- А когда это было? В конце девятнадцатого столетия?

- Не знаю точно. Может быть.

- Наверное, в прошлом веке. А сейчас заканчивается первая пятилетка социализма. Маша Пашкова председатель "легкой кавалерии" при райкоме комсомола, активистка, - сам же об этом говорил.

- Ладно, Федор. Ну-ка, достань фонарик, - сказал Полбин, заметив блеснувшую впереди лужу, по краям которой таял и становился черным снег. - Все равно отсюда без нее не уеду.
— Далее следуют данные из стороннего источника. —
/-- DrwXorsTheSpriteWithWrap: the first address that raises, the last that does not, and no row at all. -/
theorem witness_drw : ((2#4).toNat > 0 ∧ (at_ 0xFFF).i.toNat + ((2#4).toNat - 1) ≥ 4096) ∧
    (at_ 0xFFF).i.toNat + ((1#4).toNat - 1) < 4096 ∧ (0#4).toNat = 0 := by decide

/-- DrawingTwiceRestoresTheBuffer: on an empty buffer, with the same registers as origin. -/
theorem witness_drawTwice : ∃ t u, exec (.drw 0 1 1) (canvas 63 31 [0xC0]) = .next t ∧ exec (.drw 0 1 1) t = .next u ∧
    t.v[(0 : Fin 16)].toNat % 64 = (canvas 63 31 [0xC0]).v[(0 : Fin 16)].toNat % 64 ∧
    t.v[(1 : Fin 16)].toNat % 32 = (canvas 63 31 [0xC0]).v[(1 : Fin 16)].toNat % 32 ∧
    (canvas 63 31 [0xC0]).i.toNat + ((1#4).toNat - 1) < 4096 ∧
    ∀ (px : Fin 64) (py : Fin 32), (canvas 63 31 [0xC0]).fb[px][py] = false :=
  ⟨_, _, rfl, rfl, by decide, by decide, by decide, by decide +kernel⟩

/-- LdVxKWaitsForAKey: without and with a key event, the largest key. -/
theorem witness_ldVxK : (pressing launch 0 none).inputs.keyEvent = none ∧
    (pressing launch 0 (some 15)).inputs.keyEvent = some 15 := ⟨rfl, rfl⟩

/-- KeyWaitHoldsWithoutAKeyEvent. -/
theorem witness_keyWait : ∃ s : State, s.err = .noError ∧ s.loadIssued = true ∧ decodeWord s.fetch = some (.ldVxK 1) ∧
    ∀ e ∈ s.script, e = .tick ∨ ∃ input, e = .step input ∧ input.keyEvent = none :=
  ⟨atWord 0xF1 0x0A [.tick, .step quiet], rfl, rfl, by decide, by
    intro e he
    rcases List.mem_cons.1 he with h | h
    · exact .inl h
    · exact .inr ⟨quiet, List.mem_singleton.1 h, rfl⟩⟩

/-- LdBcdStoresTheDigits, StRegsStoresV0ToVx, LdRegsLoadsV0ToVx: both sides of each bound. -/
theorem witness_bounds : (at_ 0xFFE).i.toNat + 2 ≥ 4096 ∧ (at_ 0xFFD).i.toNat + 2 < 4096 ∧
    (at_ 0xFF1).i.toNat + (15 : Reg).val ≥ 4096 ∧ (at_ 0xFF0).i.toNat + (15 : Reg).val < 4096 ∧
    (at_ 0xFFF).i.toNat + (0 : Reg).val < 4096 ∧ (at_ 0x1000).i.toNat + (0 : Reg).val ≥ 4096 := by decide

/-- OnlyDestinationsAndVFChange. -/
theorem witness_destinations : (∃ t, exec (.addReg 1 2) (regs 3 4) = .next t) ∧
    Instr.destination (.addReg 1 2) 2 = false ∧ (Instr.setsFlag (.addReg 1 2) = true → (2 : Reg) ≠ 15) :=
  ⟨⟨_, rfl⟩, by decide, by decide⟩

/-- FlagIsZeroOrOne. -/
theorem witness_flag : Instr.setsFlag (.addReg 1 2) = true ∧ Instr.destination (.addReg 1 2) 15 = false ∧
    Instr.raised (.addReg 1 2) (regs 3 4) = none ∧ ∃ t, exec (.addReg 1 2) (regs 3 4) = .next t :=
  ⟨rfl, by decide, rfl, _, rfl⟩

/-- OnlyStoredBytesChange: the byte behind the three that LD_BCD stores. -/
theorem witness_stored : (∃ t, exec (.ldBcd 0) (at_ 0x300) = .next t) ∧
    ∀ k, k < Instr.storeCount (.ldBcd 0) → 0x303 ≠ (at_ 0x300).dataAddr k := ⟨⟨_, rfl⟩, by decide⟩

/-- OnlyThreeInstructionsWriteI, OnlyCallAndRetChangeTheStack, DeviceStateIsWrittenByItsOwnInstructions. -/
theorem witness_frames : (∃ t, exec (.ldImm 1 2) launch = .next t) ∧
    (∀ nnn, Instr.ldImm 1 2 ≠ .ldI nnn) ∧ (∀ x, Instr.ldImm 1 2 ≠ .addI x) ∧ (∀ x, Instr.ldImm 1 2 ≠ .ldF x) ∧
    (∀ nnn, Instr.ldImm 1 2 ≠ .call nnn) ∧ Instr.ldImm 1 2 ≠ .ret ∧ Instr.ldImm 1 2 ≠ .cls ∧
    (∀ x y n, Instr.ldImm 1 2 ≠ .drw x y n) ∧ (∀ x, Instr.ldImm 1 2 ≠ .ldDtVx x) ∧
    (∀ x, Instr.ldImm 1 2 ≠ .ldStVx x) ∧ ∀ x, Instr.ldImm 1 2 ≠ .ldVxK x := by
  refine ⟨⟨_, rfl⟩, ?_, ?_, ?_, ?_, ?_, ?_, ?_, ?_, ?_, ?_⟩ <;> intros <;> intro h <;> cases h

/-- StepKeepsMemoryCanonical: a store in progress at a core whose memory lists entries. -/
theorem witness_canonical : (atWord 0xF1 0x55 [.step quiet]).mem.wf ∧
    ∃ t, step { atWord 0xF1 0x55 [.step quiet] with i := 0xFFE } = .next t := ⟨by decide, _, rfl⟩

/-- StepKeepsWaitingAtKeyWait, with WAIT = 1. -/
theorem witness_waits : State.waitsAtKeyWait { atWord 0xF1 0x0A [.step quiet] with wait := true } ∧
    ∃ t, step { atWord 0xF1 0x0A [.step quiet] with wait := true } = .next t :=
  ⟨fun _ => ⟨rfl, rfl, 1, by decide⟩, _, rfl⟩

/-- StepKeepsTheLaunchOrder, before the LOAD. -/
theorem witness_launchOrder : State.launchesFromReset (loading [0x12]) ∧ (loading [0x12]).loadIssued = false ∧
    ∃ t, step (loading [0x12]) = .next t := by
  refine ⟨fun _ => ⟨⟨fun _ _ => rfl, fun a h _ => List.getD_eq_default _ _ h, by decide, rfl, rfl, rfl, rfl, by decide +kernel,
    rfl, rfl⟩, rfl, rfl, by decide⟩, rfl, _, rfl⟩

end Sys2Proof.Tests
end

section
/-!
PROOFS. What an instruction answers, said once: it raises the error the table of spec/60_exceptions.md names, or it
completes (`exec_eq`). Every frame of `exec` is then a frame of `completed`.
-/

namespace Sys2Proof.Machine

/-! ### The call stack below full and above zero depth -/

/-- The state after a push that finds room (10_state.md R28). -/
def State.pushed (s : State) (a : Word) : State :=
  { s with stk := s.stk.setIfInBounds s.sp.val a, sp := Fin.ofNat 17 (s.sp.val + 1) }

/-- The state after a pop that finds an entry (10_state.md R28). -/
def State.popped (s : State) : State := { s with sp := ⟨s.sp.val - 1, by have := s.sp.isLt; omega⟩ }

/-- The entry that a pop gives when there is one. -/
def State.topEntry (s : State) : Word := s.stk[s.sp.val - 1]'(by have := s.sp.isLt; omega)

theorem State.push_eq_pushed {s : State} (h : s.sp.val < 16) (a : Word) : s.push a = some (s.pushed a) := by
  have hsp : (⟨s.sp.val + 1, Nat.succ_lt_succ h⟩ : Fin 17) = Fin.ofNat 17 (s.sp.val + 1) :=
    Fin.ext (Nat.mod_eq_of_lt (Nat.succ_lt_succ h)).symm
  have hstk : s.stk.set s.sp.val a h = s.stk.setIfInBounds s.sp.val a := by
    ext k hk
    rw [Vector.getElem_set, Vector.getElem_setIfInBounds]
  rw [State.push_room s h a, hsp, hstk, State.pushed]

theorem State.pop_eq_popped {s : State} (h : 0 < s.sp.val) : s.pop = some (s.topEntry, s.popped) :=
  s.pop_some (d := s.sp.val - 1) (by omega) (by have := s.sp.isLt; omega)

theorem State.pushed_sp_val {s : State} (h : s.sp.val < 16) (a : Word) : (s.pushed a).sp.val = s.sp.val + 1 :=
  Nat.mod_eq_of_lt (Nat.succ_lt_succ h)

/-- The entry pushed is the one on top. -/
theorem State.topEntry_pushed {s : State} (h : s.sp.val < 16) (a : Word) : (s.pushed a).topEntry = a := by
  have hidx : (s.pushed a).sp.val - 1 = s.sp.val := by rw [State.pushed_sp_val h]; rfl
  simp only [State.topEntry, hidx]
  exact Vector.getElem_setIfInBounds_self _

/-- A pop behind a push gives the depth back; the entry stays in STK (92_eei_decisions.md D27). -/
theorem State.popped_pushed {s : State} (h : s.sp.val < 16) (a : Word) :
    (s.pushed a).popped = { s with stk := (s.pushed a).stk } := by
  have hsp : (s.pushed a).popped.sp = s.sp := by
    apply Fin.ext
    show (s.pushed a).sp.val - 1 = s.sp.val
    rw [State.pushed_sp_val h]
    rfl
  exact congrArg (fun d => { s with stk := (s.pushed a).stk, sp := d }) hsp

/-! ### An instruction raises or completes -/

/-- The state an instruction leaves when it raises no error, in the named operations of the model; `exec_eq` ties it to
`exec`. -/
def completed (i : Instr) (s : State) : State :=
  match i with
  | .cls => (s.setFb Display.empty).advance
  | .ret => s.popped.setPc (s.topEntry + 2)
  | .jp nnn => s.setPc (absolute nnn)
  | .call nnn => (s.pushed s.pc).setPc (absolute nnn)
  | .seImm x kk => s.skipIf (s.readV x == kk)
  | .sneImm x kk => s.skipIf (s.readV x != kk)
  | .seReg x y _ => s.skipIf (s.readV x == s.readV y)
  | .ldImm x kk => (s.writeV x kk).advance
  | .addImm x kk => (s.writeV x (s.readV x + kk)).advance
  | .ldReg x y => (s.writeV x (s.readV y)).advance
  | .orReg x y => (s.writeV x (s.readV x ||| s.readV y)).advance
  | .andReg x y => (s.writeV x (s.readV x &&& s.readV y)).advance
  | .xorReg x y => (s.writeV x (s.readV x ^^^ s.readV y)).advance
  | .addReg x y => (s.writeFlagged x (carryFlag (s.readV x) (s.readV y)) (s.readV x + s.readV y)).advance
  | .sub x y => (s.writeFlagged x (greaterFlag (s.readV x) (s.readV y)) (s.readV x - s.readV y)).advance
  | .shr x _ => (s.writeFlagged x (lowBitFlag (s.readV x)) (s.readV x >>> 1)).advance
  | .subn x y => (s.writeFlagged x (greaterFlag (s.readV y) (s.readV x)) (s.readV y - s.readV x)).advance
  | .shl x _ => (s.writeFlagged x (highBitFlag (s.readV x)) (s.readV x <<< 1)).advance
  | .sneReg x y _ => s.skipIf (s.readV x != s.readV y)
  | .ldI nnn => (s.setI (absolute nnn)).advance
  | .jpV0 nnn => s.setPc (s.offsetTarget nnn)
  | .rnd x kk => (s.writeV x (s.inputs.randByte &&& kk)).advance
  | .drw x y n => ((s.setFb (s.drawn x y n).1).writeV Reg.vf (collisionFlag (s.drawn x y n).2)).advance
  | .skp x => s.skipIf (s.keyHeld (s.readV x))
  | .sknp x => s.skipIf (!s.keyHeld (s.readV x))
  | .ldVxDt x => (s.writeV x s.dt).advance
  | .ldVxK x => s.afterKeyWait x s.inputs.keyEvent
  | .ldDtVx x => (s.setDt (s.readV x)).advance
  | .ldStVx x => (s.setSt (s.readV x)).advance
  | .addI x => (s.setI (s.i + (s.readV x).setWidth 16)).advance
  | .ldF x => (s.setI (glyphAddr (s.readV x))).advance
  | .ldBcd x => (s.writeData (bcdDigits (s.readV x))).advance
  | .stRegs x => (s.writeData (s.listV x)).advance
  | .ldRegs x => (s.loadV x (s.readData (x.val + 1))).advance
Последние слова были сказаны с такой твердой убежденностью в правильности принятого решения, что Федор оставил шутливый тон и коротко спросил:

- Выбрал жену, Иван?

- Выбрал.

Дальше они шли молча, то ли потому, что разлившаяся по середине улицы вода разделила их, заставив итти по разным обочинам дороги, то ли потому, что каждый думал о своем.

На другой день Полбин проснулся очень рано и, устроившись у тумбочки, что-то долго писал, перечеркивал и опять писал, сосредоточенно грызя карандаш и поглядывая в окно, за которым мягко падал пушистый снег. Котлову не терпелось узнать, чем занят товарищ. Несколько раз он подходил к его тумбочке то за сапожной щеткой, то за ремнем для правки бритвы, но Полбин старательно закрывал рукой исписанный листок бумаги. Наконец он со стуком положил карандаш и потянулся, закинув руки за голову.

- Ладно, чорт с тобой! - весело сказал он Федору. - Слушай.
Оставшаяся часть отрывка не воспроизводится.